[Exercise directions] Below is a listing from which only part is wanted; return exactly the lines from the one with "def State.ile (s" up to and including the one with "def State.orSat (s".

[Material for the task]
****

-- ==== Sys2Proof/Machine/Flags.lean ====
section
/-! DEFINITION. Status bits: the fields of MSR, VSCR with its sticky SAT, and CR field 6 (10_state.md R44 to R65; 42 R301; 43 R378). -/
namespace Sys2Proof.Machine

/-! ## MSR fields (10_state.md R60) -/

/-- MSR[VEC], bit 6: AltiVec available (R62). -/
def State.vec (s : State) : Bool := wordBit s.msr 6
/-- MSR[ILE], bit 15: the byte order after an exception (R64). -/
def State.ile (s : State) : Bool := wordBit s.msr 15
/-- MSR[PR], bit 17: user level (R63). -/
def State.pr (s : State) : Bool := wordBit s.msr 17
/-- MSR[IP], bit 25: the exception prefix (R65). -/
def State.ip (s : State) : Bool := wordBit s.msr 25
/-- MSR[DR], bit 27: data address translation (R63). -/
def State.dr (s : State) : Bool := wordBit s.msr 27
/-- MSR[LE], bit 31: little-endian mode (R64). -/
def State.le (s : State) : Bool := wordBit s.msr 31

/-! ## VSCR (10_state.md R44 to R51) -/

/-- NJ as a bit of VSCR, bit 15 (R44). -/
def njMask : Word := 0x00010000
/-- SAT as a bit of VSCR, bit 31 (R44). -/
def satMask : Word := 0x00000001
/-- The reserved bits of VSCR, 0-14 and 16-30 (R44). -/
def vscrReserved : Word := 0xFFFEFFFE

/-- VSCR as every rule sees it: where Java mode is not implemented NJ "is always read back as a 1" (R45, 43_float.md R364,
45_vscr_control.md R480, R481). Log 7. -/
def State.vscrValue (s : State) : Word := if Config.javaImplemented then s.vscr else s.vscr ||| njMask

/-- VSCR[NJ] (R45). -/
def State.nj (s : State) : Bool := wordBit s.vscrValue 15

/-- VSCR[SAT] (R46). -/
def State.sat (s : State) : Bool := wordBit s.vscrValue 31

/-- VSCR[SAT] <- VSCR[SAT] | sat (R46). -/
def State.orSat (s : State) (sat : Bool) : State := if sat then { s with vscr := s.vscr ||| satMask } else s

/-- VR[r] <- D, then VSCR[SAT] <- VSCR[SAT] | sat: steps 4 and 5 of a saturating instruction (41_int_arith.md R220). -/
def State.writeSat (s : State) (r : VReg) (d : Quad × Bool) : State := (s.writeV r d.1).orSat d.2

/-! ## CR field 6 (10_state.md R56) -/

/-- The mask of CR bits 24 to 27 (R55). -/
def cr6Mask : Word := 0x000000F0

/-- CR[24:27] <- f (R55). -/
def State.writeCR6 (s : State) (f : BitVec 4) : State :=
  { s with cr := (s.cr &&& ~~~cr6Mask) ||| (f.setWidth 32 <<< 4) }

/-- CR field 6. -/
def State.cr6 (s : State) : BitVec 4 := s.cr.extractLsb' 4 4

/-- t || 0 || f || 0 for a compare result D (42_int_cmp_logic_shift.md R301). -/
def compareCR6 (d : Quad) : BitVec 4 :=
  if d = BitVec.allOnes 128 then 8 else if d = 0 then 2 else 0

/-- 0 || 0 || ib || 0 for the bounds compare, ib = 1 where D is zero (43_float.md R378). -/
def boundsCR6 (d : Quad) : BitVec 4 := if d = 0 then 2 else 0

/-- VR[r] <- D, and with Rc = 1 CR[24:27] <- t || 0 || f || 0 (42_int_cmp_logic_shift.md R300, R301). -/
def State.writeCompare (s : State) (r : VReg) (rc : Bool) (d : Quad) : State :=
  if rc then (s.writeV r d).writeCR6 (compareCR6 d) else s.writeV r d

/-- The same for the bounds compare (43_float.md R378). -/
def State.writeBounds (s : State) (r : VReg) (rc : Bool) (d : Quad) : State :=
  if rc then (s.writeV r d).writeCR6 (boundsCR6 d) else s.writeV r d

end Sys2Proof.Machine
end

****

[Task answer]
def State.ile (s : State) : Bool := wordBit s.msr 15
/-- MSR[PR], bit 17: user level (R63). -/
def State.pr (s : State) : Bool := wordBit s.msr 17
/-- MSR[IP], bit 25: the exception prefix (R65). -/
def State.ip (s : State) : Bool := wordBit s.msr 25
/-- MSR[DR], bit 27: data address translation (R63). -/
def State.dr (s : State) : Bool := wordBit s.msr 27
/-- MSR[LE], bit 31: little-endian mode (R64). -/
def State.le (s : State) : Bool := wordBit s.msr 31

/-! ## VSCR (10_state.md R44 to R51) -/

/-- NJ as a bit of VSCR, bit 15 (R44). -/
def njMask : Word := 0x00010000
/-- SAT as a bit of VSCR, bit 31 (R44). -/
def satMask : Word := 0x00000001
/-- The reserved bits of VSCR, 0-14 and 16-30 (R44). -/
def vscrReserved : Word := 0xFFFEFFFE

/-- VSCR as every rule sees it: where Java mode is not implemented NJ "is always read back as a 1" (R45, 43_float.md R364,
45_vscr_control.md R480, R481). Log 7. -/
def State.vscrValue (s : State) : Word := if Config.javaImplemented then s.vscr else s.vscr ||| njMask

/-- VSCR[NJ] (R45). -/
def State.nj (s : State) : Bool := wordBit s.vscrValue 15

/-- VSCR[SAT] (R46). -/
def State.sat (s : State) : Bool := wordBit s.vscrValue 31

/-- VSCR[SAT] <- VSCR[SAT] | sat (R46). -/
def State.orSat (s : State) (sat : Bool) : State := if sat then { s with vscr := s.vscr ||| satMask } else s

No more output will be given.